The Omega Cat

“What’s an anti-vax movement?” The little girl reached out to stroke the small tortoiseshell cat sitting on the man’s lap in the armchair by the fire.

“Gently, Lucilla, gently,” the man replied, “She’s an old lady, and a very important person. You have to show her respect. An anti-vax movement is people who think vaccines are dangerous. So they refuse to be vaccinated. But, even more dangerously, they don’t let other people get vaccines who want them.”

“That’s mean.” Lucilla petted the cat’s head very carefully. The cat closed her eyes and purred.

“It’s more than mean. The pandemic would have been bad even without them, but maybe only thousands of people would have died. But the anti-vax movement got into most of the world’s governments, and because of that, the deaths were in the billions.”

The numbers didn’t mean a lot to Lucilla, but she nodded anyway, continuing to stroke the cat’s thin fur. “How did it get started?”

“It was a virus. Originally it infected dogs, but it was… you won’t know the word, but it was a virus that could go from infecting animals, to infecting different sorts of animals, and from there to infecting humans. You understand?”

Lucilla nodded. “Cross-species transmission. Or host jump.”

The man chuckled. “Okay, I shouldn’t make assumptions about your knowledge base just because you’re six.”

“I learn a lot from talking to Mum.”

“As you should. Your Mum is a very clever and very brave lady.”

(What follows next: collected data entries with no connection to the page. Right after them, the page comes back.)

-- ==== Sys2Proof/Laws/Ops.lean ====
section
/-! SUPPORT. What each shared operation can do, said once: if it answers a next state, it held, or it did the one thing its rule
says. -/

namespace Sys2Proof.Machine

theorem unlessHeld_some {h : Option Hold} {k : Hold} (hk : h = some k) (s : State) (op : State → Result) :
    unlessHeld h s op = .next (s.held k) := by
  rw [hk]; rfl

theorem unlessHeld_none {h : Option Hold} (hn : h = none) (s : State) (op : State → Result) :
    unlessHeld h s op = op s := by
  rw [hn]; rfl

theorem unlessHeld_next {h : Option Hold} {s t : State} {op : State → Result} (hr : unlessHeld h s op = .next t) :
    (∃ k, h = some k ∧ t = s.held k) ∨ (h = none ∧ op s = .next t) := by
  cases h with
  | none => exact .inr ⟨rfl, hr⟩
  | some k => exact .inl ⟨k, rfl, (Host.Outcome.next.inj hr).symm⟩

theorem thenIfDone_next {r : Result} {f : State → Result} {t : State} (hr : thenIfDone r f = .next t) :
    (r = .next t ∧ t.hold.isSome = true) ∨ ∃ u, r = .next u ∧ u.hold = none ∧ f u = .next t := by
  cases r with
  | fault e => cases hr
  | refused e => cases hr
  | next u =>
    rw [thenIfDone] at hr
    split at hr
    · rename_i hs
      cases hr
      exact .inl ⟨rfl, hs⟩
    · rename_i hs
      exact .inr ⟨u, rfl, by simpa using hs, hr⟩

theorem thenIfDone_done {r : Result} {u : State} (hr : r = .next u) (hu : u.hold = none) (f : State → Result) :
    thenIfDone r f = f u := by
  rw [hr, thenIfDone, hu]; rfl

theorem thenIfDone_held {r : Result} {u : State} {k : Hold} (hr : r = .next u) (hu : u.hold = some k)
    (f : State → Result) : thenIfDone r f = .next u := by
  rw [hr, thenIfDone, hu]; rfl

/-- When the source offers a sample (10_state.md R29, 60_exceptions.md R131). -/
theorem sValid_eq_true {s : State} : s.sValid = true ↔ s.src ≠ [] ∧ s.io.readable ≠ some 0 := by
  simp [State.sValid]

/-- A source that never fails offers what there is. -/
theorem sValid_of_unlimited {s : State} (hs : s.src ≠ []) (h : s.io.readable = none) : s.sValid = true :=
  sValid_eq_true.2 ⟨hs, by simp [h]⟩

/-- When the host's sink accepts (10_state.md R29, 60_exceptions.md R131). -/
theorem sinkAccepts_eq_true {s : State} : s.sinkAccepts = true ↔ s.mReady = true ∧ s.ioErr ≠ some .sinkUnwritable := by
  simp [State.sinkAccepts]

/-- When LOOKUP is enabled (41_lookup.md R91). -/
theorem lookupHold_eq_none {s : State} : lookupHold s = none ↔
    s.rst = false ∧ s.ready = true ∧ s.oq.length < s.cfg.oqDepth ∧ s.sValid = true := by
  simp only [lookupHold]
  cases s.rst <;> cases s.ready <;> cases s.sValid <;> simp
  by_cases h : s.cfg.oqDepth ≤ s.oq.length <;> simp [h]

/-- When BUILD_STEP is enabled (40_build.md R80). -/
theorem buildHold_eq_none {s : State} : buildHold s = none ↔
    s.cfg.prebuilt = false ∧ s.rst = false ∧ s.ready = false := by
  simp only [buildHold]
  cases s.cfg.prebuilt <;> cases s.rst <;> cases s.ready <;> simp

/-- When EMIT is enabled without the serialiser (41_lookup.md R93). -/
theorem emitHold_eq_none {s : State} : emitHold s = none ↔ s.rst = false ∧ s.oq ≠ [] ∧ s.sinkAccepts = true := by
  simp only [emitHold]
  cases s.rst <;> cases s.oq <;> cases s.sinkAccepts <;> simp

/-- When MOD_LOAD is enabled (43_pwm_frame.md R121). -/
theorem loadHold_eq_none {s : State} : loadHold s = none ↔
    s.cfg.hasMod = true ∧ s.rst = false ∧ s.fcnt = 0#4 ∧ s.oq ≠ [] := by
  simp only [loadHold]
  cases s.cfg.hasMod <;> cases s.rst <;> cases s.oq <;> by_cases h : s.fcnt = 0#4 <;> simp [h]

/-- When MOD_SHIFT is enabled (43_pwm_frame.md R122). -/
theorem shiftHold_eq_none {s : State} : shiftHold s = none ↔ s.cfg.hasMod = true ∧ s.fcnt ≠ 0#4 := by
  simp only [shiftHold]
  cases s.cfg.hasMod <;> by_cases h : s.fcnt = 0#4 <;> simp [h]

/-- When MOD_IDLE is enabled (43_pwm_frame.md R123). -/
theorem idleHold_eq_none {s : State} : idleHold s = none ↔ s.cfg.hasMod = true ∧ s.fcnt = 0#4 ∧ s.oq = [] := by
  simp only [idleHold]
  cases s.cfg.hasMod <;> cases s.oq <;> by_cases h : s.fcnt = 0#4 <;> simp [h]

/-- What BUILD_STEP can do (40_build.md R80). -/
theorem buildOne_next {s t : State} (hr : buildOne s = .next t) :
    (∃ k, buildHold s = some k ∧ t = s.held k) ∨
    (buildHold s = none ∧ ∃ v, symRead (idx (buildAddress s.bidx)) = some v ∧ t = s.built v) := by
  rcases unlessHeld_next hr with h | ⟨hn, h⟩
  · exact .inl h
  · refine .inr ⟨hn, ?_⟩
    cases hv : symRead (idx (buildAddress s.bidx)) with
    | none => simp [hv] at h
    | some v => exact ⟨v, rfl, by simpa [hv] using h.symm⟩

/-- What LOOKUP can do (41_lookup.md R91, R92). -/
theorem lookupOne_next {x : Byte} {s t : State} (hr : lookupOne x s = .next t) :
    (∃ k, t = s.held k) ∨
    (lookupHold s = none ∧ s.src.head? = some x ∧ ∃ v, s.mapRead x = some v ∧ t = s.accepted v) := by
  rcases unlessHeld_next hr with ⟨k, -, h⟩ | ⟨hn, h⟩
  · exact .inl ⟨k, h⟩
  · by_cases hx : s.src.head? = some x
    · simp only [hx, if_true] at h
      cases hv : s.mapRead x with
      | none => simp [hv] at h
      | some v => exact .inr ⟨hn, hx, v, rfl, by simpa [hv] using h.symm⟩
    · simp only [if_neg hx] at h
      exact .inl ⟨_, (Host.Outcome.next.inj h).symm⟩

theorem deliverHead_next {f : State → Byte → State} {s t : State} (hr : deliverHead f s = .next t) :
    (∃ k, t = s.held k) ∨ ∃ y rest, s.oq = y :: rest ∧ t = f s y := by
  rw [deliverHead] at hr
  split at hr
  · exact .inl ⟨_, (Host.Outcome.next.inj hr).symm⟩
  · rename_i y rest hq
    exact .inr ⟨y, rest, hq, (Host.Outcome.next.inj hr).symm⟩

/-- What MOD_LOAD can do (43_pwm_frame.md R121). -/
theorem loadOne_next {s t : State} (hr : loadOne s = .next t) :
    (∃ k, t = s.held k) ∨ (loadHold s = none ∧ ∃ y rest, s.oq = y :: rest ∧ t = s.loaded y) := by
  rcases unlessHeld_next hr with ⟨k, -, h⟩ | ⟨hn, h⟩
  · exact .inl ⟨k, h⟩
  · rcases deliverHead_next h with h | h
    · exact .inl h
    · exact .inr ⟨hn, h⟩

/-- What EMIT can do (41_lookup.md R93). -/
theorem emitOne_next {s t : State} (hr : emitOne s = .next t) :
    (∃ k, t = s.held k) ∨
    (s.cfg.hasMod = true ∧ loadHold s = none ∧ ∃ y rest, s.oq = y :: rest ∧ t = s.loaded y) ∨
    (s.cfg.hasMod = false ∧ emitHold s = none ∧ ∃ y rest, s.oq = y :: rest ∧ t = s.delivered y) := by
  rw [emitOne] at hr
  split at hr
  · rename_i hm
    rcases loadOne_next hr with h | h
    · exact .inl h
    · exact .inr (.inl ⟨hm, h⟩)
  · rename_i hm
    rcases unlessHeld_next hr with ⟨k, -, h⟩ | ⟨hn, h⟩
    · exact .inl ⟨k, h⟩
    · rcases deliverHead_next h with h | h
      · exact .inl h
      · exact .inr (.inr ⟨by simpa using hm, hn, h⟩)

/-- What MOD_SHIFT can do (43_pwm_frame.md R122). -/
theorem shiftOne_next {s t : State} (hr : shiftOne s = .next t) :
    (∃ k, t = s.held k) ∨ (shiftHold s = none ∧ t = s.shifted) := by
  rcases unlessHeld_next hr with ⟨k, -, h⟩ | ⟨hn, h⟩
  · exact .inl ⟨k, h⟩
  · exact .inr ⟨hn, (Host.Outcome.next.inj h).symm⟩

/-- What MOD_IDLE can do (43_pwm_frame.md R123). -/
theorem idleOne_next {s t : State} (hr : idleOne s = .next t) :
    (∃ k, t = s.held k) ∨ (idleHold s = none ∧ t = s.idled) := by
  rcases unlessHeld_next hr with ⟨k, -, h⟩ | ⟨hn, h⟩
  · exact .inl ⟨k, h⟩
  · exact .inr ⟨hn, (Host.Outcome.next.inj h).symm⟩

/-- What every BUILD_STEP keeps, BUILD keeps (40_build.md R81). -/
theorem buildMany_keeps {P : State → Prop} (h : ∀ s t, P s → buildOne s = .next t → P t) {n : Nat} {s t : State}
    (hs : P s) (hr : buildMany n s = .next t) : P t := by
  induction n generalizing s with
  | zero => cases hr; exact hs
  | succ n ih =>
    rcases thenIfDone_next hr with ⟨h1, -⟩ | ⟨u, h1, -, h2⟩
    · exact h _ _ hs h1
    · exact ih (h _ _ hs h1) h2

/-- What LOOKUP and EMIT keep, QUANT keeps (30_encoding.md R70). -/
theorem quantOne_keeps {P : State → Prop} (hl : ∀ x s t, P s → lookupOne x s = .next t → P t)
    (he : ∀ s t, P s → emitOne s = .next t → P t) {x : Byte} {s t : State} (hs : P s)
    (hr : quantOne x s = .next t) : P t := by
  rcases thenIfDone_next hr with ⟨h1, -⟩ | ⟨u, h1, -, h2⟩
  · exact hl _ _ _ hs h1
  · exact he _ _ (hl _ _ _ hs h1) h2

end Sys2Proof.Machine
end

“So why didn’t we die in the pandemic? If the anti-vax movement wouldn’t let people get vaccinated?”

“Well, you were okay, you weren’t born yet.”

“Don’t be silly. You know what I mean.”

“I do, I do. I’ll stop being silly. It’s because of some very brave people, who kept on working on the problem.”

“Was one of them Mum?”

“You know she was. Anyway, these people had a brilliant idea. What if we could make a kind of, well, anti-virus, that could be transmitted like the disease could?”

“So, like, you could infect someone with a cure, not a disease?”

“That’s exactly the principle. You’d infect someone with the cure, and they wouldn’t just be cured. For a while, at least, they’d be able to go out into crowds and infect other people with the cure.”

“So that’s how they stopped the pandemic!”

“Not exactly. You see, the anti-vax movement found out about it. And they forbade the brave people from infecting people with this anti-disease, and arrested the people they knew had it. They put them in… well, like dungeons. Away from other people.”

“Concentration camps,” Lucilla said matter-of-factly.

“Now I know your mother shouldn’t have been telling you about those.”

“It wasn’t Mum, it was Deepak in my class at school. His Mum and Dad got put in one. It’s why they’re so nervous and weird.”

“Lucilla, you shouldn’t say people are weird.”

“I won’t. I promise. So, how come we didn’t die?”

The man was quiet, stroking the cat and feeling her purr. “Remember how I told you the virus was able to jump from animals to humans?”

Lucilla’s eyes widened as she made the connection. “So you give the anti-virus to animals! And it’ll jump to humans?”

“That was the theory, yes. So the people worked on it, and they found a way to do this. But the question was, which animals to use? What do you think they used?”

“Dogs.” Lucilla said firmly.

“Good guess, since the original virus was from dogs. But that meant there weren’t very many dogs around by that point. Try again.”

“Piggies?”

“Also a good guess, but back then pigs were mostly kept on something called a factory farm, which was far away from people. They didn’t roam around like they do now. Shall I give you a hint?”

“Okay.”

“What animal is good at getting in any place it wants? What animal is really good at hiding? Roams around, but makes friends? Likes to live with people, and people like to live with them?”

“Cats!” Lucilla shrieked in triumph. The tortoiseshell opened her eyes, seeming offended by the noise.

“That’s right, cats. Cats can go anywhere, and they will go anywhere they want. They communicate with each other. And they’re so cute and funny that people love them, and love to listen to them purr.” The man stroked the tortoiseshell apologetically, and she settled down again.

“So, cats saved us all from going extinct like dinosaurs?”

“Even better. Although a lot of people had died, and a lot of things had collapsed, that meant there was a lower population to support, and a willingness to change things for the better. So it’s thanks to them that we’ve got our lovely solar array, and our food that’s not full of syrups and sugars, and forests full of piggies, and you can go to school and I can stay home and look after you in the mornings and afternoons.”

“Cats did all that!”

“Well, one particular cat, at first.” The man looked down affectionately. “And that’s why she deserves to be shown respect. She’s an old lady, and a very important person.”

What Fiona said about the prompt:
I live with a tortoiseshell cat who is bent on world domination and a snowshoe cat who isn’t that bothered. My tortie is seventeen years old, grew up on the streets, and is the direct inspiration for the cat in the story.